DungBeetle is a lightweight, single binary distributed job server designed for queuing and asynchronously executing large numbers of SQL read jobs (eg: reports) against SQL databases. When the read jobs are executed, the results are written to separate ephemeral results databases (where the results of every job is its own dedicated table), enabling faster retrieval.
A prominent usecase is user facing report generation in applications where requests can be queued and reports returned asynchronously without overloading large source databases.
Features
- Supports MySQL, PostgreSQL, ClickHouse as source databases.
- Supports MySQL and PostgreSQL as result / cache databases for job results.
- Standalone server that exposes HTTP APIs for managing jobs and groups of jobs (list, post, status check, cancel jobs).
- Reads SQL queries from .sql files and registers them as jobs ready to be queued.
- Supports multi-process, multi-threaded, asynchronous distributed job queueing via a common broker backend (Redis, AMQP etc.)
Usecase
Consider an application with a very large SQL database. When there are several thousand concurrent users requesting reports from an application connected to it, every second of I/O delay during query execution can bottleneck the application and the database, causing a snowball effect.

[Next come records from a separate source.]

-- ==== Sys2Proof/Machine/Ops.lean ====
section
/-! DEFINITION. The shared operations over the state: accessors of units, the memories with their poison markings
(spec 08, 09, 10), statistics counters (13), alerts and interrupts (14), event records and responses (14), sync cells
(13) and the derived device state (14). Everything a meaning reads or changes goes through them. -/

namespace Sys2Proof.Machine

/-! ### Units -/

/-- Basin `b`. -/
def State.basin (s : State) (b : Nat) : Basin := s.basins.getD b {}

/-- Change basin `b`. -/
def State.modBasin (s : State) (b : Nat) (f : Basin → Basin) : State := { s with basins := s.basins.modify b f }

/-- Task slot `k` of basin `b`. -/
def State.slot (s : State) (b k : Nat) : Slot := (s.basin b).slots.getD k {}

/-- Change task slot `k` of basin `b`. -/
def State.modSlot (s : State) (b k : Nat) (f : Slot → Slot) : State :=
  s.modBasin b fun x => { x with slots := x.slots.modify k f }

/-- Partition `p`. -/
def State.partition (s : State) (p : Nat) : Partition := s.partitions.getD p {}

/-- Change partition `p`. -/
def State.modPartition (s : State) (p : Nat) (f : Partition → Partition) : State :=
  { s with partitions := s.partitions.modify p f }

/-- PCIe function `f`. -/
def State.func (s : State) (f : Nat) : Func := s.funcs.getD f {}

/-- Change PCIe function `n`. -/
def State.modFunc (s : State) (n : Nat) (f : Func → Func) : State := { s with funcs := s.funcs.modify n f }

/-- Mailbox `m` of function `f`. -/
def State.mailbox (s : State) (f m : Nat) : Mailbox := (s.func f).mailboxes.getD m {}

/-- Change mailbox `m` of function `n`. -/
def State.modMailbox (s : State) (n m : Nat) (f : Mailbox → Mailbox) : State :=
  s.modFunc n fun x => { x with mailboxes := x.mailboxes.modify m f }

/-- CXL port `p`. -/
def State.port (s : State) (p : Nat) : CxlPort := s.cxl.getD p {}

/-- Change CXL port `p`. -/
def State.modPort (s : State) (p : Nat) (f : CxlPort → CxlPort) : State := { s with cxl := s.cxl.modify p f }

/-- Sub-port `i` = 4p + s. -/
def State.sub (s : State) (i : Nat) : SubPort := s.subPorts.getD i {}

/-- Change sub-port `i`. -/
def State.modSub (s : State) (i : Nat) (f : SubPort → SubPort) : State := { s with subPorts := s.subPorts.modify i f }

/-- Change stack `i`. -/
def State.modStack (s : State) (i : Nat) (f : Stack → Stack) : State := { s with hbm := s.hbm.modify i f }

/-- Partition `p` holds basin `b` (R18). -/
def State.holdsBasin (s : State) (p b : Nat) : Bool := (s.partition p).isOpen && (s.partition p).basins.getLsbD b

/-- Partition `p` holds CXL port `c` (R209). -/
def State.holdsPort (s : State) (p c : Nat) : Bool := (s.partition p).isOpen && (s.partition p).ports.getLsbD c

/-- The open partition that holds basin `b`. -/
def State.partitionOf (s : State) (b : Nat) : Option Nat := (List.range 8).find? fun p => s.holdsBasin p b

/-- The open partition that holds CXL port `c`. -/
def State.holderOf (s : State) (c : Nat) : Option Nat := (List.range 8).find? fun p => s.holdsPort p c

/-- The step counter seen by basin `b`: its partition's, 0 outside any. -/
def State.stepOf (s : State) (b : Nat) : Nat := match s.partitionOf b with
  | some p => (s.partition p).step
  | none => 0

/-! ### Serial numbers -/

/-- `a` is later than `b` among `w`-bit serial numbers (R302). -/
def serialLater (w a b : Nat) : Bool :=
  let d := (a + 2 ^ w - b % 2 ^ w) % 2 ^ w
  1 ≤ d && d ≤ 2 ^ (w - 1) - 1

/-- `a − b` modulo 2^w. -/
def serialDiff (w a b : Nat) : Nat := (a + 2 ^ w - b % 2 ^ w) % 2 ^ w

/-! ### Device address map (R196, R197, R181) -/

/-- What a device address names (Table 9.1), with the offset inside it. -/
inductive Place where
  | pool (b o : Nat)
  | stack (b o : Nat)
  | cxl (p o : Nat)
  | syncSpace (o : Nat)
  | unmapped
  deriving DecidableEq, Repr

/-- Decode a device address (Table 9.1). -/
def placeOf (a : Nat) : Place :=
  if a < 0x40000000 then .pool (a / 0x08000000) (a % 0x08000000)
  else if a < 0x80000000 then .syncSpace (a - 0x40000000)
  else if a < 0x20000000000 then .unmapped
  else if a < 0x40000000000 then .stack ((a - 0x20000000000) / 0x4000000000) (a % 0x4000000000)
  else if a < 0x100000000000 then .unmapped
  else if a < 0x200000000000 then .cxl ((a - 0x100000000000) / 0x20000000000) (a % 0x20000000000)
  else .unmapped

/-- The first address of basin `b`'s pools. -/
def poolBase (b : Nat) : Nat := b * 0x08000000

/-- Bytes of a basin's pools. -/
def poolSize : Nat := 0x08000000

/-- The near group: the first 32 MiB of a basin's pools (R181). -/
def nearSize : Nat := 0x02000000

/-- The first address of basin `b`'s stack window. -/
def windowBase (b : Nat) : Nat := 0x20000000000 + b * 0x4000000000

/-- Populated bytes of a stack window (R197). -/
def windowSize : Nat := 0x3C00000000

/-- The first address of CXL port `p`'s range. -/
def cxlBase (p : Nat) : Nat := 0x100000000000 + p * 0x20000000000

/-- Offset `o` of basin `b`'s window: the stack and the address within it (R197). -/
def stackOf (b o : Nat) : Nat × Nat :=
  let g := o / 4096
  (3 * b + g % 3, g / 3 * 4096 + o % 4096)

/-- Pseudo-channel of a stack address (R197). -/
def pseudoChannel (stAddr : Nat) : Nat := stAddr / 256 % 32

/-- The pool bank of offset `o` within a basin's pools (R181). -/
def bankOf (o : Nat) : Nat :=
  let s := o / 0x01000000
  if s < 2 then o / 256 % 16 else 16 + 8 * (s - 2) + o / 256 % 8

/-- The marking unit at an address: 256 bytes in the pools, 64 in stacks and the CXL tier (R224, R225). -/
def poisonUnit (a : Nat) : Nat := if a < 0x40000000 then 256 else 64

/-! ### Sparse byte memories -/

/-- `n` bytes from `a` on of a memory whose unlisted bytes are given by `dflt`; `cells` ascends and starts at or
above `a`. -/
def readCells (dflt : Nat → Byte) : Nat → Nat → List Host.Cell → Bytes
  | 0, _, _ => []
  | n + 1, a, [] => dflt a :: readCells dflt n (a + 1) []
  | n + 1, a, (k, v) :: tl =>
    if k = a then v :: readCells dflt n (a + 1) tl else dflt a :: readCells dflt n (a + 1) ((k, v) :: tl)

/-- The cells of a byte string placed at `a`. -/
def cellsOf : Nat → Bytes → List Host.Cell
  | _, [] => []
  | a, b :: bs => (a, b) :: cellsOf (a + 1) bs

/-- The cells of a byte string placed at `a`, bytes equal to 0 left out. -/
def cellsOfNonzero : Nat → Bytes → List Host.Cell
  | _, [] => []
  | a, b :: bs => if b = 0 then cellsOfNonzero (a + 1) bs else (a, b) :: cellsOfNonzero (a + 1) bs

/-- Replace the cells of [a, a + n) by the given ones. -/
def spliceCells (cells : List Host.Cell) (a n : Nat) (new : List Host.Cell) : List Host.Cell :=
  cells.filter (fun c => c.1 < a) ++ new ++ cells.filter (fun c => a + n ≤ c.1)

/-- Read `n` bytes at `a`; unlisted bytes are 0. -/
def memRead (cells : List Host.Cell) (a n : Nat) : Bytes :=
  readCells (fun _ => 0) n a (cells.filter fun c => a ≤ c.1 && c.1 < a + n)

/-- Write bytes at `a` into a memory whose unlisted bytes are 0, in canonical form. -/
def memWrite (cells : List Host.Cell) (a : Nat) (bs : Bytes) : List Host.Cell :=
  spliceCells cells a bs.length (cellsOfNonzero a bs)

/-- Addresses strictly rise. -/
def cellsRise : List Host.Cell → Bool
  | [] => true
  | [_] => true
  | a :: b :: tl => a.1 < b.1 && cellsRise (b :: tl)

/-- The canonical form of a memory whose unlisted bytes are 0: addresses strictly rise and no listed byte is 0. -/
def memWf (cells : List Host.Cell) : Bool := cellsRise cells && cells.all fun c => c.2 != 0

/-- The 64 KiB pages (address / 65,536) that `n` bytes at `a` touch. -/
def pagesOf (a n : Nat) : List Nat :=
  if n = 0 then [] else (List.range ((a + n - 1) / 65536 - a / 65536 + 1)).map (· + a / 65536)

/-- First addresses of the marking units that [a, a + n) touches. -/
def unitsTouched (a n : Nat) : List Nat :=
  let u := poisonUnit a
  if n = 0 then [] else (List.range ((a + n - 1) / u - a / u + 1)).map fun i => (a / u + i) * u

/-- Merge two ascending lists without repeats. -/
def mergeAsc : Nat → List Nat → List Nat → List Nat
  | 0, xs, ys => xs ++ ys
  | _ + 1, [], ys => ys
  | _ + 1, xs, [] => xs
  | n + 1, x :: xs, y :: ys =>
    if x < y then x :: mergeAsc n xs (y :: ys)
    else if y < x then y :: mergeAsc n (x :: xs) ys
    else x :: mergeAsc n xs ys

/-- Add the members of an ascending list to an ascending list. -/
def insertAll (xs ys : List Nat) : List Nat := mergeAsc (xs.length + ys.length) xs ys

/-! ### Free values -/

/-- A free byte string for content that the specification leaves undefined, and the counter moved on. -/
def State.freeBytes (s : State) (a n : Nat) : Bytes × State :=
  ((List.range n).map fun i => Config.freeByte s.freeCount (a + i), { s with freeCount := s.freeCount + 1 })

/-- A number that the specification leaves open, and the counter moved on. -/
def State.freeNat (s : State) : Nat × State := (Config.freeNat s.freeCount, { s with freeCount := s.freeCount + 1 })

/-- A draw of the security block's random source. -/
def State.random (s : State) : Nat × State := (Config.randomNat s.randomCount, { s with randomCount := s.randomCount + 1 })

/-! ### Reading and writing device memory -/

/-- A block as it stands on the device of CXL port `q`, encrypted under the port's keys unless it is plain (R210, R211);
`j` counts blocks of 16 bytes in the port's range. -/
def CxlPort.toMedia (c : CxlPort) (q j : Nat) (block : Bytes) : Bytes :=
  match c.keys with
  | some (k1, k2) =>
    if c.plain then block
    else
      let t := xtsTweak (toLE 16 k2) (cxlBase q + j / 16 * 256) (j % 16)
      xorB (sm4Encrypt (toLE 16 k1) (xorB block t)) t
  | none => block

Instead, user requests for report generations can be deferred to a job queue in the backend, there by immediately freeing up the frontend application. The reports are presented to users as they're executed (frontend polls the job's status and prevents the user from sending any more queries). DungBeetle server and worker instances also act as traffic control and prevent the primary database from being indundated with requests.

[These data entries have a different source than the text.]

-- ==== Sys2Proof/Machine/Operands.lean ====
section
/-! DEFINITION. Descriptors and their operands: reading the descriptor at a slot's head (spec 01 R25, R27), illegal
fields (03 R78), waiting on cells, segment checks (08 R193, R194), integrity outcomes met by an operation (10 R220 to
R228), reading a tensor's elements and storing one (03 R53 to R56, R67 to R71). -/

namespace Sys2Proof.Machine

/-! ### The frame of every meaning -/

/-- Every meaning goes through this: the clock moves to the command's time (assumption 1), the effect is applied, and
the clock and the queue are as they were left. -/
def State.run (s : State) (t : Nat) (f : State → State) : Host.Outcome State Fault Refusal :=
  let u := { s with time := max s.time t }
  .next { f u with time := u.time, pending := u.pending }

/-- Power is up, boot has ended and the device is not in FAULT: the units work (assumption 4). -/
def State.alive (s : State) : Bool := s.power == .up && s.faultCause.isNone

/-- `run` for what only a working device does. -/
def State.runAlive (s : State) (t : Nat) (f : State → State) : Host.Outcome State Fault Refusal :=
  s.run t fun u => if u.alive then f u else u

/-! ### Reading a descriptor -/

/-- The length that a Class byte fixes, or none for an illegal one (R27). -/
def descLen : Nat → Option Nat
  | 1 | 7 => some 96
  | 2 | 4 | 8 => some 64
  | 3 | 5 => some 48
  | 6 => some 16
  | _ => none

/-- Class of a descriptor. -/
def dClass (d : Bytes) : Nat := fieldB d 0 1

/-- Op of a descriptor. -/
def dOp (d : Bytes) : Nat := fieldB d 1 1

/-- Where WaitEn, SetEn, WaitCell and SetCell of a class stand: (flag byte, WaitEn bit, SetEn bit, WaitCell byte,
SetCell byte). -/
def cellFields : Nat → Nat × Nat × Nat × Nat × Nat
  | 1 => (12, 6, 7, 14, 15)
  | 5 => (3, 1, 2, 36, 37)
  | _ => (31, 1, 2, 40, 41)

/-- SetCell of a descriptor with SetEn 1; sync operations have none. -/
def dSetCell (d : Bytes) : Option Nat :=
  let (f, _, e, _, c) := cellFields (dClass d)
  if dClass d != 6 && bit (fieldB d f 1) e then some (fieldB d c 1) else none

/-- WaitCell of a descriptor with WaitEn 1; sync operations have none. -/
def dWaitCell (d : Bytes) : Option Nat :=
  let (f, w, _, c, _) := cellFields (dClass d)
  if dClass d != 6 && bit (fieldB d f 1) w then some (fieldB d c 1) else none

/-- Whether the slot stages and issues at all: it runs, its basin is ACTIVE, its partition is open and no still holds
issue (R25, R296 step 1, R299 stage 1, R421 step 1). -/
def State.slotIssues (s : State) (b k : Nat) : Bool :=
  s.alive && b < 8 && k < 16 && (s.slot b k).state == .running && !(s.slot b k).clearing &&
    (s.basin b).state == .active &&
    match s.partitionOf b with
    | some p => (s.partition p).stillPhase == .idle && !(s.partition p).closing
    | none => false

/-- Device address of byte `n` of the slot's stream (R343): StreamOff is relative to the slot's stack segment. -/
def State.streamAddr (s : State) (b k n : Nat) : Nat :=
  ((s.slot b k).segs.getD 1 {}).base + (s.slot b k).streamOff + n

/-- What stands at a slot's head. -/
inductive Head where
  /-- The run has ended: Position is Length. -/
  | atEnd
  /-- An illegal Class byte, or a descriptor that runs past the stream's end (R27). -/
  | illegal
  | desc (d : Bytes)
  deriving DecidableEq, Repr

/-- The head of slot (b, k): only the Class byte is read of an illegal descriptor (R27). -/
def State.head (s : State) (b k : Nat) : Head :=
  let sl := s.slot b k
  if sl.length ≤ sl.position then .atEnd
  else
    match descLen (s.readByte (s.streamAddr b k sl.position)).toNat with
    | none => .illegal
    | some n => if sl.length < sl.position + n then .illegal else .desc (s.read (s.streamAddr b k sl.position) n)

/-- The slot is in a frozen weight-gradient region (R113). -/
def Slot.skipping (x : Slot) : Bool := x.regionPart == 2 && x.regionFrozen

/-- The descriptor leaves the head without running (R113): any class but sync and collective in a frozen region. -/
def Slot.skips (x : Slot) (d : Bytes) : Bool := x.skipping && dClass d != 6 && dClass d != 7

/-- Move the slot's Position past a descriptor. -/
def State.advance (s : State) (b k n : Nat) : State := s.modSlot b k fun x => { x with position := x.position + n }

/-- Set a cell on behalf of an optional SetCell. -/
def State.setCellIf (s : State) (b : Nat) (c : Option Nat) : State :=
  match c with
  | some i => s.addCell b i 1
  | none => s

/-- The descriptor's WaitCell, if it has one, is set. -/
def State.waitMet (s : State) (b : Nat) (d : Bytes) : Bool :=
  match dWaitCell d with
  | some c => (s.cell b c).isSet
  | none => true

/-- Halt with ILLEGAL_DESCRIPTOR at the byte offset of the first illegal field (R78). -/
def State.haltIllegal (s : State) (b k off : Nat) : State := s.halt b k .illegalDescriptor off 0 0 0

/-- The lowest byte offset whose check fails, of a list of (offset, legal). -/
def firstIllegal (checks : List (Nat × Bool)) : Option Nat :=
  checks.foldl (fun acc c =>
    if c.2 then acc
    else match acc with
      | some m => some (min m c.1)
      | none => some c.1) none

/-- The descriptor at the head of slot (b, k) is of a class and of an operation that a test admits. -/
def State.headMeets (s : State) (b k : Nat) (isCls isOp : Nat → Bool) : Bool :=
  match s.head b k with
  | .desc d => isCls (dClass d) && isOp (dOp d)
  | _ => false

/-- Run `go` on the descriptor at the head of (b, k) when it is of the class and operation of this row: nothing
happens otherwise. A descriptor with an illegal field halts the slot (R78); one whose WaitCell is not set waits. -/
def State.atHead (s : State) (b k cls : Nat) (isOp : Nat → Bool) (illegal : Bytes → Option Nat)
    (go : Bytes → State) : State :=
  if s.slotIssues b k then
    match s.head b k with
    | .desc d =>
      if dClass d == cls && isOp (dOp d) && !(s.slot b k).skips d then
        match illegal d with
        | some off => s.haltIllegal b k off
        | none => if s.waitMet b d then go d else s
      else s
    | _ => s
  else s

/-! ### Segments (R192 to R194) -/

/-- What pools an access may reach (R193). -/
inductive Reach where
  /-- A move: every basin of the segment. -/
  | any
  /-- A unit of basin `b`, or the partials of a gang: the named basins only. -/
  | pools (bs : List Nat)
  /-- A vector or table operand of basin `b` (R77): its pools and nothing else. -/
  | poolsOnly (b : Nat)
  deriving DecidableEq, Repr

/-- One access of a descriptor: the byte offset of the field that names it, segment, offset, length, direction. -/
structure Access where
  field : Nat
  seg : Nat
  off : Nat
  len : Nat
  write : Bool
  reach : Reach
  deriving DecidableEq, Repr

/-- Causes of Table 8.7. -/
inductive SegCause where
  | beyondBound | notWritable | notReadable | absent | remotePool | notHeld | notPool
  deriving DecidableEq, Repr

/-- The code of a cause (Table 8.7). -/
def SegCause.code : SegCause → Nat
  | .beyondBound => 1 | .notWritable => 2 | .notReadable => 3 | .absent => 4 | .remotePool => 5 | .notHeld => 6
  | .notPool => 7

/-- Accesses of partition `p` to CXL port `c` are made: it holds the port, or held it when it was lost (R193, R213). -/
def State.reachesPort (s : State) (p c : Nat) : Bool :=
  s.holdsPort p c || ((s.port c).state == .lost && (s.port c).lastHolder == some p)

/-- The last three causes, for one byte at device address `a` of an access of partition `p`. -/
def State.byteCause (s : State) (p : Nat) (reach : Reach) (a : Nat) : Option SegCause :=
  match placeOf a with
  | .pool b _ =>
    if !s.holdsBasin p b then some .notHeld
    else
      match reach with
      | .any => none
      | .pools bs => if bs.contains b then none else some .remotePool
      | .poolsOnly x => if x == b then none else some .remotePool
  | .stack b o =>
    if !(s.holdsBasin p b && o < windowSize) then some .notHeld
    else
      match reach with
      | .poolsOnly _ => some .notPool
      | _ => none
  | .cxl c o =>
    if !(s.reachesPort p c && o < (s.port c).mapped) then some .notHeld
    else
      match reach with
      | .poolsOnly _ => some .notPool
      | _ => none
  | _ => some .notHeld

/-- The device addresses at which the answer of `byteCause` can change, ascending. -/
def State.edges (s : State) : List Nat :=
  (List.range 8).map (fun b => poolBase (b + 1)) ++
    (List.range 8).flatMap (fun b => [windowBase b + windowSize, windowBase (b + 1)]) ++
    (List.range 8).flatMap fun p => [cxlBase p + (s.port p).mapped, cxlBase (p + 1)]

/-- Segment `g` of slot (b, k). -/
def State.seg (s : State) (b k g : Nat) : SegRec := (s.slot b k).segs.getD g {}

/-- Device address of offset `o` of segment `g` of slot (b, k). -/
def State.segAddr (s : State) (b k g o : Nat) : Nat := (s.seg b k g).base + o

/-- The first cause of R194 that applies to an access of slot (b, k), if it breaks R193. -/
def State.accessCause (s : State) (b k : Nat) (x : Access) : Option SegCause :=
  let r := s.seg b k x.seg
  if r.size = 0 then some .absent
  else if r.size < x.off + x.len then some .beyondBound
  else if x.write && !r.write then some .notWritable
  else if !x.write && !r.read then some .notReadable
  else
    let a := r.base + x.off
    let p := (s.partitionOf b).getD 8
    (a :: s.edges.filter fun e => a < e && e < a + x.len).findSome? fun e => s.byteCause p x.reach e

/-- The access that a SEGMENT_FAULT reports: the first of the list, which is in the order of the naming fields. -/
def State.firstFault (s : State) (b k : Nat) (xs : List Access) : Option (Access × SegCause) :=
  xs.findSome? fun x => (s.accessCause b k x).map fun c => (x, c)

/-- Halt with SEGMENT_FAULT (R194, Table 8.7). -/
def State.haltSegment (s : State) (b k : Nat) (x : Access) (c : SegCause) : State :=
  s.halt b k .segmentFault (x.seg + 16 * c.code) 0 x.off x.len

/-- Basins whose pools [a, a + n) touches. -/
def poolBasins (a n : Nat) : List Nat :=
  (List.range 8).filter fun b => n != 0 && a < poolBase (b + 1) && poolBase b < a + n

/-- A basin in SERVICE or RETIRED whose pools a descriptor of basin `b` reaches (R422), the first in access order. -/
def State.lostBasin (s : State) (b k : Nat) (xs : List Access) : Option Nat :=
  xs.findSome? fun x =>
    (poolBasins (s.segAddr b k x.seg x.off) x.len).find? fun c =>
      c != b && ((s.basin c).state == .service || (s.basin c).state == .retired)

/-- Run `go` when every access is legal; otherwise halt with SEGMENT_FAULT, or BASIN_LOST after it (R194, R422). -/
def State.checked (s : State) (b k : Nat) (xs : List Access) (go : State) : State :=
  match s.firstFault b k xs with
  | some (x, c) => s.haltSegment b k x c
  | none =>
    match s.lostBasin b k xs with
    | some c => s.halt b k .basinLost c 0 0 0
    | none => go

/-! ### Integrity outcomes (R220 to R228) -/

/-- The basin that counts what happens at a device address: the one of the pool or window, else the issuer's. -/
def basinAt (issuer a : Nat) : Nat :=
  match placeOf a with
  | .pool b _ => b
  | .stack b _ => b
  | _ => issuer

Once the reports are generated (SQL queries finish executing), it's natural for users to further transform the results by slicing, sorting, and filtering, generating additional queries to the primary database. To offset this load, these subsequent queries can be sent to the smaller, much faster results cache database. These results are of course ephemeral and can be thrown away or expired.

Concepts
Task
A task is a named SQL query that is loaded into the server on startup. Tasks are defined in .sql files in the simple goyesql format. Such queries are self-contained and produce the desired final output with neatly named columns. They can take arbitrary positional arguments for execution. A task can be attached to one or more specific databases defined in the configuration using the -- db: tag. In case of multiple databases, the query will be executed against a random one from the list, unless a specific database is specified in the API request (db). A -- queue: tag to always route the task to a particular queue, unless it's overriden by the queue param when making a job request. A -- results: tag specifies the results backend to which the results of a task will be written. If there are multiple result backends specified, the results are written a random one.